Of course, another reason is just lack of time. Sometimes a SEBI order comes out and I write about it more than 30 days after it’s published. But people still seem to like it? Does make me feel like a slowpoke though.
Yes this is intentionally self referential.
Quality over speed anyday.
There are 100s of short news, byte news, click-bait news, blatantly false news out there.
But well researched, quality content? Very few.
What you do is not common, it's a rare thing to get users or readers in this fast paced, notification based, short news world. Even rare is to get readers in finance. Rarest is to get them interested in the manner you do.

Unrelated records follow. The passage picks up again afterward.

/-- A chain channel's state (R199): stopped, or the address of the next record. -/
structure Chain where
  walking : Bool
  next : Word
  bundle : Word
  ctx : BitVec 16
  atp : Word
  sup : Bool
  slot : CSlot
  deriving DecidableEq, Repr

/-- An armed broadcast latch (R202): the job that armed it, the driver, the next beat position. -/
structure BusLatch where
  job : Nat
  driver : BitVec 3
  beat : Nat
  deriving DecidableEq, Repr

/-! ## Versioned memory (R148 to R161) -/

inductive VState | tentative | locked | committed
  deriving DecidableEq, Repr

structure VEntry where
  stamp : Nat
  tid : BitVec 12
  st : VState
  data : BitVec 1024
  pool : Bool
  deriving DecidableEq, Repr

/-- A line's version chain, newest entry first. -/
structure VLine where
  line : BitVec 40
  entries : List VEntry
  deriving DecidableEq, Repr

/-- A TID in use by another agent, with its TSNAP. -/
structure ForeignTxn where
  tid : BitVec 12
  tsnap : Nat
  doomed : Bool
  deriving DecidableEq, Repr

/-! ## The sequence manager (R209 to R229) -/

/-- A binding crossing offered to the SQM (R237, R239). -/
structure Crossing where
  slot : BitVec 13
  node : BitVec 8
  pos : BitVec 32
  set : BitVec 6
  probe : BitVec 4
  action : BitVec 2
  layer : BitVec 7
  ctx : BitVec 16
  deriving DecidableEq, Repr

/-- An admitted slot: its descriptor and the address space of ADMIT, the order in which it became READY, its pending buffer, the
number of its acceptance, the position from which a HELD slot withholds tokens, the crossings that marked its nodes. -/
structure SqSlot where
  num : BitVec 12
  desc : Word
  atp : Word
  readyAt : Nat
  pending : List (BitVec 20 × BitVec 32)
  acc : Nat
  holdFrom : Option (BitVec 32)
  marks : List Crossing
  deriving DecidableEq, Repr

/-! ## The dispatcher (R28 to R57) -/

structure Queue where
  hdr : Word
  atp : Word
  home : BitVec 3              -- its home die (R34)
  deriving DecidableEq, Repr

inductive KState | waiting | ready | placed | ended
  deriving DecidableEq, Repr

structure Kernel where
  id : Nat
  queue : Nat
  atp : Word
  record : BitVec 1024
  entries : List (Word × Word × Word)   -- the task table as the check read it: entry, image, length
  st : KState
  age : Nat
  order : Nat
  targets : List Nat
  cores : List Nat
  placedAt : Nat               -- the order of placements
  live : List Nat
  clusterIds : List Nat        -- the IDs of its domains: level 1 by cluster, level 2 by die, level 3 (R40, R46)
  dieIds : List Nat
  packageId : Nat
  result : Word
  lastNotice : BitVec 8
  deriving DecidableEq, Repr

/-- A preloaded task: its kernel, the banks tagged for it and their image (R55). -/
structure Preload where
  kernel : Nat
  banks : Nat
  spm : Mem
  full : List Nat
  deriving DecidableEq, Repr

structure Range where
  next : BitVec 32
  rem : BitVec 32
  chunk : BitVec 16
  p : BitVec 8
  k : BitVec 4
  owner : BitVec 8
  deriving DecidableEq, Repr

/-! ## Translation and caches -/

structure TlbEntry where
  asid : BitVec 16
  va : BitVec 48
  bits : Nat                   -- log2 of the page size
  pa : BitVec 40
  flags : BitVec 9             -- leaf bits [8:0]
  enc : BitVec 4               -- the key domain (Table 5.3)
  deriving DecidableEq, Repr

structure L1Word where
  addr : BitVec 40
  value : Word
  owned : Bool
  owner : BitVec 16            -- the context whose store registered the word
  deriving DecidableEq, Repr

structure ICacheLine where
  pa : BitVec 40
  bits : BundleBits
  deriving DecidableEq, Repr

/-- A reader-counted line (R123, R124): its count and the contents of memory beneath. -/
structure Counted where
  line : BitVec 40
  count : Nat
  beneath : BitVec 1024
  deriving DecidableEq, Repr

/-! ## Power (R264 to R281) -/

structure Power where
  point : BitVec 3
  tgt : BitVec 3
  settling : Bool
  rem : Nat
  fresh : Option (Mode × BitVec 16 × Nat)   -- the tick that requested the window, by mode and context, until it ends: it does not count (R267)
  stage : BitVec 2
  granted : BitVec 3           -- the last granted request (R278)
  notices : List (Nat × BitVec 3)
  earlier : Option (BitVec 3)  -- the point before the notices in force (R279)
  lowered : Bool               -- an agreed point has lowered the core (R278)
  floor : BitVec 3
  held : BitVec 32
  group : BitVec 32
  pbgnt : BitVec 32
  pwt : Vector (BitVec 32) 8
  total : BitVec 15
  heldClk : BitVec 15
  split : BitVec 15
  lowRuns : Nat
  highRuns : Nat
  droop : Bool
  slowdown : Bool
  deriving DecidableEq, Repr

/-! ## Host, firmware and peers (R282 to R294) -/

structure PeerPort where
  member : BitVec 4
  up : Bool
  number : Nat
  replays : Nat
  deriving DecidableEq, Repr

structure StackBde where
  kvwb : BitVec 36
  kvwn : BitVec 20
  kvhb : BitVec 36
  kverr : Word
  deriving DecidableEq, Repr

structure HostIf where
  devst : BitVec 8
  apbase : BitVec 4
  feat : BitVec 256
  facc : BitVec 256
  pkgno : BitVec 12
  vpool : BitVec 6
  stg : BitVec 4
  accepted : BitVec 256        -- FACC as ARM committed it
  pool : BitVec 6              -- VPOOL as ARM committed it
  staging : BitVec 4           -- STG as ARM committed it
  package : BitVec 12          -- PKGNO as ARM committed it
  booterr : Word
  intst : BitVec 5
  inten : BitVec 5
  msix : Vector (BitVec 128) 5
  msixPending : BitVec 5
  msixOn : Bool                -- the MSI-X capability's enable and function mask (R286)
  msixMask : Bool
  messages : List (BitVec 3)   -- MSI-X vectors sent, oldest first
  nonce : BitVec 256
  attestReq : Bool
  attestDone : Bool
  report : List Byte
  recovery : Mem               -- the image that BAR4 holds
  firmware : Mem               -- the image last booted from BAR4, empty for the firmware store's own
  version : Nat                -- the fused minimum security version
  keyHash : BitVec 256         -- the fused hash of the public key (R290)
  digests : Vector (BitVec 256) 8   -- of the firmware that each die has booted (R290, R291)
  unlocked : Bool              -- signed firmware has granted debug unlock (R294)
  keys : Vector (BitVec 512) 16     -- the memory keys of the domains (R292)
  raised : Bool
  frozen : Bool
  thawed : BitVec 8            -- DEVST to return to when FREEZE is released
  deriving DecidableEq, Repr

/-- The trap CSRs (Table 12.2). -/
structure TrapCsr where
  tcause : BitVec 16
  tepc : BitVec 48
  tbaddr : BitVec 48
  ttick : Word
  tval : Word
  tvec : BitVec 48
  tscr : Word
  busy : Bool
  bken : Bool
  bkaddr : BitVec 48
  ctxsel : BitVec 22
  ctxcmd : Option (BitVec 2 × BitVec 16)
  skipBreak : Bool
  deriving DecidableEq, Repr

/-- A patrol scrubber (R293): the line it comes to next, stack-local, and its pass, which numbers the key version. -/
structure Scrub where
  pointer : BitVec 36
  pass : Nat
  deriving DecidableEq, Repr

/-- The copy fault record (Table 9.3). -/
structure FaultRec where
  valid : Bool
  cause : BitVec 8
  ctr : BitVec 3
  op : BitVec 5
  cfba : BitVec 48
  cfva : BitVec 48
  cfoff : Word
  nch : BitVec 32
  first : BitVec 32
  mask : Word
  job : Option Nat
  deriving DecidableEq, Repr

/-- The package as the subject core sees it. -/
structure State where
  agenda : List Instr          -- the steps to come, from outside and from the engines (log 1)
  draws : Nat                  -- the counter of the free values (log 5)
  lead : Nat                   -- the core's moves since an engine moved (log 5)
  seq : Nat                    -- the counter that numbers requests, jobs and results
  host : HostIf
  mem : Mem
  peerMem : Mem                -- keyed by member × 2^40 + device physical address
  peerWin : List (BitVec 4 × BitVec 40 × BitVec 40)
  peers : Vector PeerPort 16
  pexb : Word
  pexl : Word
  remoteFull : List Nat
  remoteAcm : List Nat         -- the ACM banks that regions of other cores hold, as 32 × core + bank (R114)
  counted : List Counted
  errorLog : List (BitVec 8 × Word)
  bde : Vector StackBde 8
  scrub : Vector Scrub 8
  poison : List (BitVec 40)    -- lines of memory whose data an uncorrectable error has hit (R254)
  soft : List (BitVec 40)      -- lines with a single-symbol error (R293)
  encTags : List (BitVec 40 × BitVec 4)   -- the key domain each line was last written under, none for a line not listed (R292)
  asleep : List (BitVec 40)    -- words that a descheduled context of another core has stored last (R54)
  tlb : List TlbEntry          -- the core's 256 entries
  dieTlb : List TlbEntry       -- the die's translation cache of 16,384 entries (R108)
  l1 : List L1Word
  icache : List ICacheLine
  chains : List VLine
  vsuLast : Nat
  vsuOpen : List Nat
  foreignSnaps : List Nat
  foreignTxns : List ForeignTxn
  foreignCommits : List (BitVec 12 × Commit)
  vrcl : Word
  vspl : Word
  sqSlots : List SqSlot
  pageStack : Option (Word × Word)
  evicted : List (Word × Nat)
  sqEvents : List (BitVec 16 × Word)   -- by context
  tevrWait : List (BitVec 256)
  crossings : List Crossing
  queues : List Queue
  kernels : List Kernel
  busy : List Nat
  ranges : Vector Range 64
  power : Power
  microTag : Nat               -- the kernel whose micro-image the store holds, 0 for none (R170, R171)
  coreNum : BitVec 8
  offline : Bool
  live : Bool
  mode : Mode
  ctx : Ctx
  parked : List Ctx
  preloaded : Option Preload
  sup : RegSet
  supBounds : List Bound       -- the reader handles that VBIND has bound in the supervisor set
  trap : TrapCsr
  pending : List Trap
  comb : List Req
  wctx : BitVec 16
  rgsel : BitVec 6
  rgbase : BitVec 32
  rgcfg : BitVec 28
  stdrop : Word
  frec : FaultRec
  tevr : BitVec 53
  ptbase : BitVec 48
  ptlog : BitVec 53
  probes : List Byte           -- the published probe table, 64 sets of 1,088 bytes (R230, R231)
  jobs : List Job
  chan : Vector Chain 8
  latches : List BusLatch
  busSeen : Vector Nat 8       -- beats each driver's running BDRV has driven to the core
  busMissed : BitVec 8         -- drivers whose running BDRV missed here: its later beats are dropped (R203)
  deriving DecidableEq, Repr

/-! ## Reset -/

def RegSet.reset : RegSet :=
  { pc := 0, npc := 0, s := (Vector.replicate 64 0).set 50 1, h := Vector.replicate 32 0, tick := 0, flights := [], reqs := [],
    wait := .none, cur := 0, mid := false }

def Port.unbound : Port :=
  { bound := false, wr := false, peek := false, h := 0, pos := 0, taken := 0, beats := [], pushers := [], fault := none,
    popped := none }

def Dom.reset : Dom :=
  { exp := 0, phc := 0, arrived := 0, ahead := 0, own := 0, held := [], pendingLeave := 0, near := 0, nearAhead := 0, broken := false }

def CtxCsr.reset : CtxCsr :=
  { fpcsr := 0, atp := 0, rcnt := 0, mbxf := 0, dmr := 3, ccfg := Vector.replicate 8 0, sqrole := 0, tapgnt := 0, stbase := 0,
    stcnt := 0, tapnext := 0, oppctl := 0, ecnt := 0, ecbase := 0, ectag := 0, msimg := 0, txc := 0 }

/-- The state of a context before its first bundle (Table 2.4), with nothing placed. -/
def Ctx.reset : Ctx :=
  { id := 0, kernel := 0, cls := 0, pre := false, rank := 0, task := 0, core := 0, pkg := 0, runTime := 0,
    rs := .reset, csr := .reset, ports := Vector.replicate 32 .unbound, latches := Vector.replicate 2 0, masks := Vector.replicate 2 0,
    statq := [], rngq := [], sqevq := [], tapq := [], msgin := [], msgout := [], hostq := [], traceq := [],
    rngKey := 0, rngCtr := 0, bundleRnd := none, xpose := none, mp := Vector.replicate 8 0, ec := Vector.replicate 8 0,
    doms := Vector.replicate 6 .reset, spm := [], spmBanks := 0, full := [], acm := [], acmBanks := [],
    regions := Vector.replicate 8 none, calls := [], running := none,
    maskTile := Vector.replicate 128 (BitVec.allOnes 160), wb0 := [], wb1 := [], microWords := [], microTable := [],
    snap := none, txn := none, commit := none, taps := [], bounds := [], sleep := none, boost := [], pend := [],
    later := [], load := .none, bankSet := false, acmRes := [], spmRes := 0, dead := false, gopp := 7, carried := 7,
    carriedNext := 7, estimate := 0, debit := 0 }

def HostIf.reset : HostIf :=
  { devst := 0, apbase := 0, feat := 0x3F, facc := 0, pkgno := 0, vpool := 0, stg := 0, accepted := 0, pool := 0,
    staging := 0, package := 0, booterr := 0, intst := 0, inten := 0, msix := Vector.replicate 5 (BitVec.ofNat 128 (2 ^ 96)), msixPending := 0,
    msixOn := false, msixMask := false, messages := [], nonce := 0, attestReq := false, attestDone := false, report := [], recovery := [], firmware := [], version := 0, keyHash := 0,
    digests := Vector.replicate 8 0, unlocked := false, keys := Vector.replicate 16 0, raised := false, frozen := false, thawed := 0 }

def Power.reset : Power :=
  { point := 0, tgt := 0, settling := false, rem := 0, fresh := none, stage := 0, granted := 0, notices := [], earlier := none, lowered := false, floor := 0, held := 0, group := 0, pbgnt := 0, pwt := Vector.replicate 8 0, total := 0, heldClk := 0,
    split := 0, lowRuns := 0, highRuns := 0, droop := false, slowdown := false }

def TrapCsr.reset : TrapCsr :=
  { tcause := 0, tepc := 0, tbaddr := 0, ttick := 0, tval := 0, tvec := 0, tscr := 0, busy := false, bken := false,
    bkaddr := 0, ctxsel := 0, ctxcmd := none, skipBreak := false }

def FaultRec.empty : FaultRec :=
  { valid := false, cause := 0, ctr := 0, op := 0, cfba := 0, cfva := 0, cfoff := 0, nch := 0, first := 0, mask := 0,
    job := none }

def Chain.idle : Chain := { walking := false, next := 0, bundle := 0, ctx := 0, atp := 0, sup := false, slot := .c0 }

/-- The machine right after reset: DEVST reads RESET, nothing is placed, memory lists nothing. -/
def State.reset : State :=
  { agenda := [], draws := 0, lead := 0, seq := 0, host := .reset, mem := [], peerMem := [], peerWin := [],
    peers := Vector.ofFn fun p => { member := BitVec.ofFin p, up := true, number := 0, replays := 0 },
    pexb := 0, pexl := 0, remoteFull := [], remoteAcm := [], counted := [], errorLog := [],
    bde := Vector.replicate 8 { kvwb := 0, kvwn := 0, kvhb := 0, kverr := 0 },
    scrub := Vector.replicate 8 ⟨0, 0⟩, poison := [], soft := [], encTags := [], asleep := [], tlb := [], dieTlb := [], l1 := [], icache := [], chains := [], vsuLast := 0, vsuOpen := [], foreignSnaps := [], foreignTxns := [],
    foreignCommits := [], vrcl := 0, vspl := 0, sqSlots := [], pageStack := none, evicted := [], sqEvents := [],
    tevrWait := [], crossings := [], queues := [], kernels := [], busy := [],
    ranges := Vector.replicate 64 { next := 0, rem := 0, chunk := 0, p := 0, k := 0, owner := 0 },
    power := .reset, microTag := 0, coreNum := 0, offline := false, live := false, mode := .u, ctx := .reset, parked := [],
    preloaded := none, sup := .reset, supBounds := [], trap := .reset, pending := [], comb := [], wctx := 0, rgsel := 0, rgbase := 0,
    rgcfg := 0, stdrop := 0, frec := .empty, tevr := 0, ptbase := 0, ptlog := 0, probes := [], jobs := [],
    chan := Vector.replicate 8 .idle, latches := [],
    busSeen := Vector.replicate 8 0, busMissed := 0 }

end Sys2Proof.Machine
end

I, for example am from Engineering background and consumption of financial news always was a bit uncomfortable because of the technical jargon, boring presentation, not enough clarity and usually fake or scam promotions. Thus I dropped it all, but I read your pieces because they offer quality, they offer understanding of the topic, they are about the title and contains more information than the title (some outlets don't have either title or good info beyond the title).
In this modern world I'll try to compare it with YouTube world.
You'll see that actually good content creators (on topic, not click-bait, well researched, having knowledge of the field, and explaining things) put out videos once or twice in a month.
Whereas you'll find videos being uploaded daily from life vloggers, click baiters, TikTok shorts etc
And good creators who put up videos more frequently, they work with a team or organisation with 5-100 people to help them.
Point being, quality takes time, and that quality is reflected in your pieces.
No.3 pls...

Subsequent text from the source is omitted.